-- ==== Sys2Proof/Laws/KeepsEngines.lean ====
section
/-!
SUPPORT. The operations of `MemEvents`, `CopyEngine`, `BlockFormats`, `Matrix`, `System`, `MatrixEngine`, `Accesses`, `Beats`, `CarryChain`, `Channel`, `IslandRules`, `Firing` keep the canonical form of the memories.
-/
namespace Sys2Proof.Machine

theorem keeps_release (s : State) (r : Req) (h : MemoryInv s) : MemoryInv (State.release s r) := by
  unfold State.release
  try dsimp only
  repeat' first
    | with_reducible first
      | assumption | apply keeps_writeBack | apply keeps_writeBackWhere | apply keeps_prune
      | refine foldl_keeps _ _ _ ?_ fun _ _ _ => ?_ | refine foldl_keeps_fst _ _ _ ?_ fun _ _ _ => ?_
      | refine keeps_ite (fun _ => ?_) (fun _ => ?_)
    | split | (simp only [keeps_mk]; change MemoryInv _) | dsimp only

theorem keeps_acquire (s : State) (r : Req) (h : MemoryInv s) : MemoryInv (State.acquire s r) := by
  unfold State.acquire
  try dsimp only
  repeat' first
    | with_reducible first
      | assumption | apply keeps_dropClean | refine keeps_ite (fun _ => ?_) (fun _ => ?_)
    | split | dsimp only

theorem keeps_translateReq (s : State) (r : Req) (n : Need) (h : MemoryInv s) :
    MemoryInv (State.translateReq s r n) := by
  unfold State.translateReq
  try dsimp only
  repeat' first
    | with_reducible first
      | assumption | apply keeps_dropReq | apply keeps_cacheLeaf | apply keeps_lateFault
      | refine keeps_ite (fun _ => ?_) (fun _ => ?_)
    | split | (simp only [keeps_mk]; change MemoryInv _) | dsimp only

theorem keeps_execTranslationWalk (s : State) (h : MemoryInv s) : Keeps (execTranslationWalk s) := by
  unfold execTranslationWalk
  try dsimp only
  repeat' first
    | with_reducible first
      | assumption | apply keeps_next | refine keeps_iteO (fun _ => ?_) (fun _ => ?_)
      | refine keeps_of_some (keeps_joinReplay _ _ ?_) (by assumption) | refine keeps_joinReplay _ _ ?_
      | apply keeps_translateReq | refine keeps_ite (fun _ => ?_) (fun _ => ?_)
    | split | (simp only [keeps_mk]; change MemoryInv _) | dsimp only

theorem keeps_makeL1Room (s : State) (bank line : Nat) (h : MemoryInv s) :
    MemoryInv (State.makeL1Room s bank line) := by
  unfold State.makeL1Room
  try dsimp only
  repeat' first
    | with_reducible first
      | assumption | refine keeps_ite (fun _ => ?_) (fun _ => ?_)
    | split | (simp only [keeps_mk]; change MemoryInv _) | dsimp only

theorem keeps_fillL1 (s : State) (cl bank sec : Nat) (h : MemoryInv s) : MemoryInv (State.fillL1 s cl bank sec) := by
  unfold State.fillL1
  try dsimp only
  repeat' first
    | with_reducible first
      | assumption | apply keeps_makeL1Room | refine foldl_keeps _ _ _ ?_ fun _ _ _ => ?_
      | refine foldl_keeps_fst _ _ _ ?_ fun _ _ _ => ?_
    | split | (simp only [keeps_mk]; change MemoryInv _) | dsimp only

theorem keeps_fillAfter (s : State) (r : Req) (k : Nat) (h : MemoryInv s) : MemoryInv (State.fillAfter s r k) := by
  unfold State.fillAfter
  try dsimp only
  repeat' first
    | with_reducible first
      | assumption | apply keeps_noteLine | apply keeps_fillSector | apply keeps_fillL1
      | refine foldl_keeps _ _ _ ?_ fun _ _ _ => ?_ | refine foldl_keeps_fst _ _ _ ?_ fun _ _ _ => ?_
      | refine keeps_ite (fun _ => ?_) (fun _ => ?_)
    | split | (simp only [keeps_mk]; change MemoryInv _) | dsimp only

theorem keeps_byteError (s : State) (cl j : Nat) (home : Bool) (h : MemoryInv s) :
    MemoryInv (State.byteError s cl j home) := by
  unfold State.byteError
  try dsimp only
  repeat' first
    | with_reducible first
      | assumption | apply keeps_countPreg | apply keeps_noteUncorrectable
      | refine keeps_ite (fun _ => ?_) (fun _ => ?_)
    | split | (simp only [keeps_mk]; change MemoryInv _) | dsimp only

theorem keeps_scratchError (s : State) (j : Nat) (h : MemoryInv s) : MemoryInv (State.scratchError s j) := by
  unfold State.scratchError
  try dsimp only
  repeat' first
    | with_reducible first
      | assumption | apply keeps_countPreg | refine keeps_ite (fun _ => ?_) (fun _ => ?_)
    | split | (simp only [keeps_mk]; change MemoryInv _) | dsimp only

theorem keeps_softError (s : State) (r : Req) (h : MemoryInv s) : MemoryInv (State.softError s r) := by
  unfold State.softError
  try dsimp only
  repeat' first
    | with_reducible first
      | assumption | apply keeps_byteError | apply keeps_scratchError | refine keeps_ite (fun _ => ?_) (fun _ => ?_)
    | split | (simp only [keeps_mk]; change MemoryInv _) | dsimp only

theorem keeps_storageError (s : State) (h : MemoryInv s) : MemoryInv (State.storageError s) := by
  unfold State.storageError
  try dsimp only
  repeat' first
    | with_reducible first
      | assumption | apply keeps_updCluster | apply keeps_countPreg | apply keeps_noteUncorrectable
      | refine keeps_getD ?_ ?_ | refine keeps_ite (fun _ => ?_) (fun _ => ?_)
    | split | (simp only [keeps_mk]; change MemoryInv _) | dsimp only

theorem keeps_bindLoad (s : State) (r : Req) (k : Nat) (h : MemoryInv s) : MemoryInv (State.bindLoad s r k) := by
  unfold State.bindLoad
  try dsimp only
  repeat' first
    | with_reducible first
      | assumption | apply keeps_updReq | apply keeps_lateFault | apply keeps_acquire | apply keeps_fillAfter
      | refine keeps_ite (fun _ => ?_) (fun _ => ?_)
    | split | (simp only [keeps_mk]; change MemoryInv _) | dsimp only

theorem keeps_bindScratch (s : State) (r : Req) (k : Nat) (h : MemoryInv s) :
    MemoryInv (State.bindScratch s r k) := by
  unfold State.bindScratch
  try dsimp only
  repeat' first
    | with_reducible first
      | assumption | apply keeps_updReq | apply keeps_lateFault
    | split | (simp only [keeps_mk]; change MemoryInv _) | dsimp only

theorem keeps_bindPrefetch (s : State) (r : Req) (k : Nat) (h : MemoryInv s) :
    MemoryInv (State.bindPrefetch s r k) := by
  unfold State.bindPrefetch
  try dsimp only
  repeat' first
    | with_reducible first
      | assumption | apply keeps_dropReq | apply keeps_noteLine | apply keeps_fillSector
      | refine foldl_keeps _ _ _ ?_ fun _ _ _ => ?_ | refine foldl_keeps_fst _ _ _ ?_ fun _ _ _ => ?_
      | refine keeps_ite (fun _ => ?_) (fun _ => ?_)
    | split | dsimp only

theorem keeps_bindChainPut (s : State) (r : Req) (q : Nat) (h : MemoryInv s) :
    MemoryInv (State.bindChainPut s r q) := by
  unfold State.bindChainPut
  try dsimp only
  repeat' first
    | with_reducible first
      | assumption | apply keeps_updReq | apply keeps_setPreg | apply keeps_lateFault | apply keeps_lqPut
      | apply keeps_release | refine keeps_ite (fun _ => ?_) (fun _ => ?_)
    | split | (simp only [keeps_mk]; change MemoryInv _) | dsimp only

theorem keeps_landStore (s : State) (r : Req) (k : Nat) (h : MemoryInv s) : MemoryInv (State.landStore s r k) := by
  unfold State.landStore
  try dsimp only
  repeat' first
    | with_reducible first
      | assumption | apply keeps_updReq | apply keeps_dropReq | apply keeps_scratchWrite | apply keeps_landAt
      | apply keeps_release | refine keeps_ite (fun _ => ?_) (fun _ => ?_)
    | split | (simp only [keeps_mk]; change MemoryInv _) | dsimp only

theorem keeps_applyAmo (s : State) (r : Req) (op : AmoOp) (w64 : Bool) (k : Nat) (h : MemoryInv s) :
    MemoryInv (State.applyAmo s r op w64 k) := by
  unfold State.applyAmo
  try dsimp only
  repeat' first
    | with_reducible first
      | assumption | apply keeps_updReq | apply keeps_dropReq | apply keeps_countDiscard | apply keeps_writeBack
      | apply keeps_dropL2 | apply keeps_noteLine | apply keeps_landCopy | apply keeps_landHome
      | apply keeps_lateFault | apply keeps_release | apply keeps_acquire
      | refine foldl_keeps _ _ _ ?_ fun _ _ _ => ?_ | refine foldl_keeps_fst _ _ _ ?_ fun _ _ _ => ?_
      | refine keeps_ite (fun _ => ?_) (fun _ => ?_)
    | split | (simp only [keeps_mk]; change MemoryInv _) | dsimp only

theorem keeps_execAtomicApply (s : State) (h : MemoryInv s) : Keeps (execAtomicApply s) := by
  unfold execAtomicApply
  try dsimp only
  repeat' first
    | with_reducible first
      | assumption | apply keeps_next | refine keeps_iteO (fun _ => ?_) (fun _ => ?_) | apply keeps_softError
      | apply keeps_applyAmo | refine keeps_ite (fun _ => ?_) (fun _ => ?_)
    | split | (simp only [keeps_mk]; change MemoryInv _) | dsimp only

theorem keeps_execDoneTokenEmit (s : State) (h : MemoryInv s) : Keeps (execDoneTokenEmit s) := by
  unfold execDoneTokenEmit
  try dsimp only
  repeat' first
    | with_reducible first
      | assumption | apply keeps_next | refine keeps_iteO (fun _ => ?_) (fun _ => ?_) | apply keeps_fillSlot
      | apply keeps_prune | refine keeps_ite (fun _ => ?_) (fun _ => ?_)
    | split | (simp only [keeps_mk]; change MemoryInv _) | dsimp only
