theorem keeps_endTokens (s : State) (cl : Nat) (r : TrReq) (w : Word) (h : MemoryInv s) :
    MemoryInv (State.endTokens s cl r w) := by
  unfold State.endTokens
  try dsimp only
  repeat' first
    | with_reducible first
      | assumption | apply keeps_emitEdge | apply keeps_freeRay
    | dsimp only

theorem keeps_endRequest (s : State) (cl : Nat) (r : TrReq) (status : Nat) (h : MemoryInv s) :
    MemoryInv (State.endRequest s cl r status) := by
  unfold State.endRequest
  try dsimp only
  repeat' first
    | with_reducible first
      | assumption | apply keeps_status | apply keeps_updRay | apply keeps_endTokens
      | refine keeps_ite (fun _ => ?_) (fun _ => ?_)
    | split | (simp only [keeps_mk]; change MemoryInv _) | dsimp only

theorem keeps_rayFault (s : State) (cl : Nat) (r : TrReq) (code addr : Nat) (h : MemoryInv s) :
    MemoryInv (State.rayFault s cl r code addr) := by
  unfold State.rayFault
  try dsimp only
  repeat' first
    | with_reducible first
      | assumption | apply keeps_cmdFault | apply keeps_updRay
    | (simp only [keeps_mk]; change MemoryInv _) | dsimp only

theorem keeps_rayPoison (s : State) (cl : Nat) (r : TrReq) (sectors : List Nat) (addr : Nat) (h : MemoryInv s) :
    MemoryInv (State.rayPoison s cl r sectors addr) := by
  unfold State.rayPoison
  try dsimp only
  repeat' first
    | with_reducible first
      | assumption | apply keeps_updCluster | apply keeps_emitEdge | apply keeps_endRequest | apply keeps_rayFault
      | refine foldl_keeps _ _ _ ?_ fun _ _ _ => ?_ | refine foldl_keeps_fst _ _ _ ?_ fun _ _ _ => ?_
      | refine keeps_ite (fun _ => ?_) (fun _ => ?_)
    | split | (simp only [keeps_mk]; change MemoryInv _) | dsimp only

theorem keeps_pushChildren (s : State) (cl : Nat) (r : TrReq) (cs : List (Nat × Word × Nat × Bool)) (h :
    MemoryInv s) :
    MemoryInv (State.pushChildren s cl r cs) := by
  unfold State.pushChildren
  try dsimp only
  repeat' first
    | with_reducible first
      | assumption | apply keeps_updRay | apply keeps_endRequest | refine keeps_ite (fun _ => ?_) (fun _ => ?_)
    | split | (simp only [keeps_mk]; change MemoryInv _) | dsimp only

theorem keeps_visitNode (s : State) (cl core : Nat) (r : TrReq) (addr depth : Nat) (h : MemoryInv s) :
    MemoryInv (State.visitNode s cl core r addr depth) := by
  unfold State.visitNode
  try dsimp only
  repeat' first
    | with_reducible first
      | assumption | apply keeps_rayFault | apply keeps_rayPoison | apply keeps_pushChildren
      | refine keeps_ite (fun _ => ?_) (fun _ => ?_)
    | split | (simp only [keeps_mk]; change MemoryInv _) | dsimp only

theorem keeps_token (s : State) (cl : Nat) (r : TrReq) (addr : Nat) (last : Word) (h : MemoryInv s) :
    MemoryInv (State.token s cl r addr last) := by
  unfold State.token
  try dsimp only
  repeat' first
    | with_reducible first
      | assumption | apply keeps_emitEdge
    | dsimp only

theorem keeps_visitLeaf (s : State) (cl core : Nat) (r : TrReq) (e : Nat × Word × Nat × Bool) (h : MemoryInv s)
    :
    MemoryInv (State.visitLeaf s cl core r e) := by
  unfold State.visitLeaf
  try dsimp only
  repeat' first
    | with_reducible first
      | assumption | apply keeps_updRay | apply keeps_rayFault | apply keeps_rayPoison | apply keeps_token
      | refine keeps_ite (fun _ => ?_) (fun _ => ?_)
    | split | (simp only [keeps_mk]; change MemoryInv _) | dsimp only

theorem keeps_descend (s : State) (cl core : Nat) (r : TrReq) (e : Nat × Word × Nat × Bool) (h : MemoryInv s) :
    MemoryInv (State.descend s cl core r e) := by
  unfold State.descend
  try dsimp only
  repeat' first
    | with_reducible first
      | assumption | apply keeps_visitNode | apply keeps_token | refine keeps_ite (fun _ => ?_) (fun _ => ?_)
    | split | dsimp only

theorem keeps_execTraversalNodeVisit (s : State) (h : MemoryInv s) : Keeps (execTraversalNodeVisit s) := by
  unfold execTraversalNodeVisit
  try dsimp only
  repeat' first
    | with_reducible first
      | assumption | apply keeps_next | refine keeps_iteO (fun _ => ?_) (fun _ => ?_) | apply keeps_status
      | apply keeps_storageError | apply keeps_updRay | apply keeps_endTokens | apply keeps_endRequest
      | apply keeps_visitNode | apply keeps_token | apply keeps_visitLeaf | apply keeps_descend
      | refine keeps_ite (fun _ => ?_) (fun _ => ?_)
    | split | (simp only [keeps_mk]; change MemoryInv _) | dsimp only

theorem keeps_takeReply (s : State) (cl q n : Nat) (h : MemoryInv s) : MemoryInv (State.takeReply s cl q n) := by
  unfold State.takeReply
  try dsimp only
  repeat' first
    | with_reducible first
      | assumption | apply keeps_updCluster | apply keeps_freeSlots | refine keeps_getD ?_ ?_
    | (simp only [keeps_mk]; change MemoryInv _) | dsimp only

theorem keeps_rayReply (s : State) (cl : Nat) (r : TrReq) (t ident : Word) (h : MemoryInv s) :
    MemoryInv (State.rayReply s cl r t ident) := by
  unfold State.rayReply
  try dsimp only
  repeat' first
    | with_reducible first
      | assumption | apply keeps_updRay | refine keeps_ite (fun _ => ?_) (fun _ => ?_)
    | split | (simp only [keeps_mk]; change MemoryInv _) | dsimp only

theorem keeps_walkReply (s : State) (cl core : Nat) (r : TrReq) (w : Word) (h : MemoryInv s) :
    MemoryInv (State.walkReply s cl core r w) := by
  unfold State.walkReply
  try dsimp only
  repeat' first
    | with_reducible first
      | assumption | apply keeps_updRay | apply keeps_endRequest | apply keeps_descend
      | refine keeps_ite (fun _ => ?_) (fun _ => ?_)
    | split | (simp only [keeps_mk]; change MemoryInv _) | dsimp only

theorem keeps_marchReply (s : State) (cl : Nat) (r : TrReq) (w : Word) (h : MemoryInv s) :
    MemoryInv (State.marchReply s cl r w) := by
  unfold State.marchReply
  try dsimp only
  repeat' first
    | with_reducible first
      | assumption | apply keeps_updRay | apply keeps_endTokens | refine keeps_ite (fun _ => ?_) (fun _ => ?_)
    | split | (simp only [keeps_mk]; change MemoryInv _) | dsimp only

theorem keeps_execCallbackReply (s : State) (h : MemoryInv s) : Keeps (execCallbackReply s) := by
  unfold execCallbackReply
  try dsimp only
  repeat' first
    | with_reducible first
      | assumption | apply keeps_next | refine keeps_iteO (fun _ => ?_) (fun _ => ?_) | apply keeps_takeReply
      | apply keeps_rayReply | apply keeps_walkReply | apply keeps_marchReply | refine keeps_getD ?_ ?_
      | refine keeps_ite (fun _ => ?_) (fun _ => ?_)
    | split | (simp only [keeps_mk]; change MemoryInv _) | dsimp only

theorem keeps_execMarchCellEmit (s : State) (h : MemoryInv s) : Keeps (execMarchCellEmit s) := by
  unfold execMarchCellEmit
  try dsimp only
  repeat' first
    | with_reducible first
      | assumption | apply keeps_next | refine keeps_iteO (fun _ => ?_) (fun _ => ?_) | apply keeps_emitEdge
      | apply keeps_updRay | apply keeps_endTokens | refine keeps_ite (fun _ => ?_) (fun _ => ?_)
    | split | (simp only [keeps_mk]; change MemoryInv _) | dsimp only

- _WORK TO BE COMPLETED_
Give only the lines from the one holding "MemoryInv (State.endTokens s" through the one holding "MemoryInv (State.endRequest s", each restated exactly as it appears above.

- _RESULT_
    MemoryInv (State.endTokens s cl r w) := by
  unfold State.endTokens
  try dsimp only
  repeat' first
    | with_reducible first
      | assumption | apply keeps_emitEdge | apply keeps_freeRay
    | dsimp only

theorem keeps_endRequest (s : State) (cl : Nat) (r : TrReq) (status : Nat) (h : MemoryInv s) :
    MemoryInv (State.endRequest s cl r status) := by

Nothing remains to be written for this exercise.